* [Exercise objective]:
Output the lines below exactly, please, from the first line until the line with "namespace Sys2Proof.Machine", counting both.

*** Data shown ***

-- ==== Sys2Proof/Laws/Raise.lean ====
section
/-! SUPPORT. What one event does at the FCU (11_fault_collection R266-R276): the source is set, and only the FCU, the ALIVE_OUT ball and
the events held by a Drill step change. -/

namespace Sys2Proof.Machine

theorem State.live_awake (s t : State) (h : s.Awake) : s.live t = t := by
  unfold State.Awake at h; simp [State.live, h]

/-! ### Frames -/

theorem State.stopAlive_parts (s : State) : SameBut eventParts s s.stopAlive := by
  unfold State.stopAlive
  exact ((SameBut.wr ..).mono (by decide)).trans ((SameBut.setPinsFcu _ _ _).mono (by decide))

theorem State.logEvent_parts (s : State) (n c : Nat) (p e : Bool) : SameBut eventParts s (s.logEvent n c p e) := by
  unfold State.logEvent
  split
  · exact (SameBut.satAdd ..).mono (by decide)
  · dsimp only
    refine SameBut.trans ?_ (SameBut.when _ _ ((SameBut.wr ..).mono (by decide)))
    refine SameBut.trans ?_ (SameBut.when _ _ ((SameBut.wrapAdd ..).mono (by decide)))
    exact ((SameBut.setReg64 ..).trans (SameBut.wr ..)).mono (by decide)

theorem State.react_parts (s : State) (n c : Nat) : SameBut eventParts s (s.react n c) := by
  unfold State.react
  dsimp only
  refine SameBut.trans ?_ (SameBut.when _ _ (State.stopAlive_parts _))
  refine SameBut.trans ((SameBut.setFcu s _).mono (by decide)) (SameBut.when _ _ ?_)
  exact SameBut.ite _ ((SameBut.wr _ _ _).mono (by decide))
    ((((SameBut.wr _ _ _).trans (SameBut.wr _ _ _)).trans (SameBut.wr _ _ _)).mono (by decide))

theorem State.countEvent_parts (s : State) (n : Nat) : SameBut eventParts s (s.countEvent n).1 := by
  unfold State.countEvent
  dsimp only
  have h1 : SameBut eventParts s (s.when (s.on (FCU_SRC_STATE.PROMOTE n)) (fun t => t.wr (FCU_SRC_STATE.PROMOTE n) 0)) :=
    SameBut.when _ _ ((SameBut.wr ..).mono (by decide))
  generalize hq : s.when (s.on (FCU_SRC_STATE.PROMOTE n)) (fun t => t.wr (FCU_SRC_STATE.PROMOTE n) 0) = q at h1 ⊢
  split
  · exact h1
  · have h2 : ∀ (c : Bool), SameBut eventParts q (q.when c (fun t =>
        { t.wr (FCU_SRC_STATE.WIN_COUNT n) 0 with fcu := { (t.wr (FCU_SRC_STATE.WIN_COUNT n) 0).fcu with
            winStart := Table.set (t.wr (FCU_SRC_STATE.WIN_COUNT n) 0).fcu.winStart 0 n (t.wr (FCU_SRC_STATE.WIN_COUNT n) 0).nowMs } })) :=
      fun c => SameBut.when _ _ (((SameBut.wr ..).mono (by decide)).trans ((SameBut.setFcu _ _).mono (by decide)))
    split
    · exact (h1.trans (h2 _)).trans (((SameBut.wr ..).trans (SameBut.wr ..)).mono (by decide))
    · exact (h1.trans (h2 _)).trans ((SameBut.wr ..).mono (by decide))

theorem State.takeEvent_parts (s : State) (n : Nat) : SameBut eventParts s (s.takeEvent n) := by
  unfold State.takeEvent
  split
  · exact SameBut.refl _ _
  · dsimp only
    refine SameBut.trans ?_ (State.react_parts ..)
    refine SameBut.trans ?_ (State.logEvent_parts ..)
    refine (State.countEvent_parts s n).trans ?_
    exact ((((SameBut.wr ..).trans (SameBut.wr ..)).trans (SameBut.wr ..)).trans (SameBut.satAdd ..)).mono (by decide)

/-- One event changes nothing but the FCU's registers and reactions, ALIVE_OUT and the events held. -/
theorem State.raise_parts (s : State) (n : Nat) : SameBut eventParts s (s.raise n) := by
  unfold State.raise
  split
  · exact (SameBut.setProc _ _).mono (by decide)
  · exact s.takeEvent_parts n

theorem State.assertSrc_parts (s : State) (n : Nat) : SameBut eventParts s (s.assertSrc n) := by
  unfold State.assertSrc
  split
  · exact SameBut.refl _ _
  · exact ((SameBut.wr ..).mono (by decide)).trans (State.raise_parts _ _)

theorem State.deassertSrc_parts (s : State) (n : Nat) : SameBut eventParts s (s.deassertSrc n) :=
  (SameBut.wr ..).mono (by decide)

/-! ### The registers that the log and the reactions leave alone -/

/-- An address of the FCU's status and acknowledgement words. -/
def inStatus (a : Nat) : Prop := 0x10000100 ≤ a ∧ a < 0x10000240

theorem State.logEvent_status (s : State) (n c : Nat) (p e : Bool) (r : Reg) (h : inStatus r.addr) :
    (s.logEvent n c p e).reg64 r = s.reg64 r := by
  unfold inStatus at h
  unfold State.logEvent
  have hlog : ∀ i, (FCU_LOG i).addr ≠ r.addr := by intro i; show 0x10008000 + _ ≠ _; omega
  have hptr : FCU_LOG_PTR.addr ≠ r.addr := by show 0x10000010 ≠ _; omega
  have w : ∀ (u : State) (f : FRef) (v : Nat), f.reg.addr ≠ r.addr → (u.wr f v).reg64 r = u.reg64 r :=
    fun u f v hf => State.reg64_wr_other u f r v (Ne.symm hf)
  split
  · exact w _ _ _ hptr
  · dsimp only
    have step : ∀ (u : State) (b : Bool) (f : State → State), (∀ x, (f x).reg64 r = x.reg64 r) → (u.when b f).reg64 r = u.reg64 r := by
      intro u b f hf; unfold State.when; split
      · exact hf u
      · rfl
    have h1 : ∀ x : State, (x.wrapAdd FCU_LOG_PTR.LAPS 1).reg64 r = x.reg64 r := fun x => w x FCU_LOG_PTR.LAPS _ hptr
    have h2 : ∀ x : State, (x.wr FCU_LOG_PTR.FROZEN 1).reg64 r = x.reg64 r := fun x => w x FCU_LOG_PTR.FROZEN _ hptr
    rw [step _ _ _ h2, step _ _ _ h1, w _ _ _ hptr, State.reg64_setReg64_other _ _ _ _ (Ne.symm (hlog _))]

theorem State.react_status (s : State) (n c : Nat) (r : Reg) (h : inStatus r.addr) : (s.react n c).reg64 r = s.reg64 r := by
  unfold inStatus at h
  have hsum : FCU_SUMMARY.addr ≠ r.addr := by show 0x10000008 ≠ _; omega
  have w : ∀ (u : State) (f : FRef) (v : Nat), f.reg.addr ≠ r.addr → (u.wr f v).reg64 r = u.reg64 r :=
    fun u f v hf => State.reg64_wr_other u f r v (Ne.symm hf)
  have step : ∀ (u : State) (b : Bool) (f : State → State), (∀ x, (f x).reg64 r = x.reg64 r) → (u.when b f).reg64 r = u.reg64 r := by
    intro u b f hf; unfold State.when; split
    · exact hf u
    · rfl
  unfold State.react
  dsimp only
  rw [step]
  · rw [step]
    · rfl
    · intro x
      split
      · exact w _ _ _ hsum
      · rw [w _ _ _ hsum, w _ _ _ hsum, w _ _ _ hsum]
  · intro x
    unfold State.stopAlive
    exact w x _ _ hsum

theorem State.rd_of_reg64 (s t : State) (f : FRef) (h : t.reg64 f.reg = s.reg64 f.reg) : t.rd f = s.rd f := by
  unfold State.rd; rw [h]

theorem srcReset_small (n : Nat) (h : (srcReset n).isNone = false) : n < 512 := by
  by_contra hn
  have : srcReset n = none := by unfold srcReset; simp [show 0x200 ≤ n by omega]
  simp [this] at h

/-- An event of a source that exists sets it, unacknowledged. -/
theorem State.takeEvent_raised (s : State) (n : Nat) (h : (srcReset n).isNone = false) : (s.takeEvent n).Raised n := by
  have hn := srcReset_small n h
  have ha : ∀ k, k = n / 64 → (FCU_SRC_STATUS k).addr = 0x10000100 + n / 64 * 8 := by intro k hk; subst hk; rfl
  have hsr : (stickyRef n).reg.addr = 0x10000100 + n / 64 * 8 := rfl
  have har : (ackRef n).reg.addr = 0x10000200 + n / 64 * 8 := rfl
  have hk : n / 64 < 8 := by omega
  have hin1 : inStatus (stickyRef n).reg.addr := by unfold inStatus; rw [hsr]; omega
  have hin2 : inStatus (ackRef n).reg.addr := by unfold inStatus; rw [har]; omega
  have hj : n % 64 < 64 := Nat.mod_lt _ (by decide)
  have hev : (FCU_SRC_STATE.EVENTS n).reg.addr = 0x10002000 + n * 8 := rfl
  unfold State.takeEvent State.Raised State.on
  simp only [h, Bool.false_eq_true, if_false]
  generalize (s.countEvent n).1.wr _ _ = u
  constructor
  · rw [State.rd_of_reg64 _ _ _ (State.react_status _ _ _ _ hin1), State.rd_of_reg64 _ _ _ (State.logEvent_status _ _ _ _ _ _ hin1)]
    unfold State.satAdd
    rw [State.rd_wr_other _ _ _ _ (by rw [hsr, hev]; omega), State.rd_wr_other _ _ _ _ (by rw [hsr, har]; omega),
      State.rd_wr_same _ _ _ (by exact hj) (by exact Nat.le_refl _)]
    have : (stickyRef n).span = 2 := by unfold FRef.span stickyRef; simp
    rw [this]; decide
  · rw [State.rd_of_reg64 _ _ _ (State.react_status _ _ _ _ hin2), State.rd_of_reg64 _ _ _ (State.logEvent_status _ _ _ _ _ _ hin2)]
    unfold State.satAdd
    rw [State.rd_wr_other _ _ _ _ (by rw [har, hev]; omega), State.rd_wr_same _ _ _ (by exact hj) (by exact Nat.le_refl _)]
    simp

/-- An event of a source that no Drill step has under test sets the source, unacknowledged. -/
theorem State.raise_raised (s : State) (n : Nat) (h : (srcReset n).isNone = false) (hu : s.underTest n = false) :
    (s.raise n).Raised n := by
  unfold State.raise; simp only [hu, Bool.false_eq_true, if_false]; exact s.takeEvent_raised n h

end Sys2Proof.Machine
end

***

* [Solution for this exercise]:
-- ==== Sys2Proof/Laws/Raise.lean ====
section
/-! SUPPORT. What one event does at the FCU (11_fault_collection R266-R276): the source is set, and only the FCU, the ALIVE_OUT ball and
the events held by a Drill step change. -/

namespace Sys2Proof.Machine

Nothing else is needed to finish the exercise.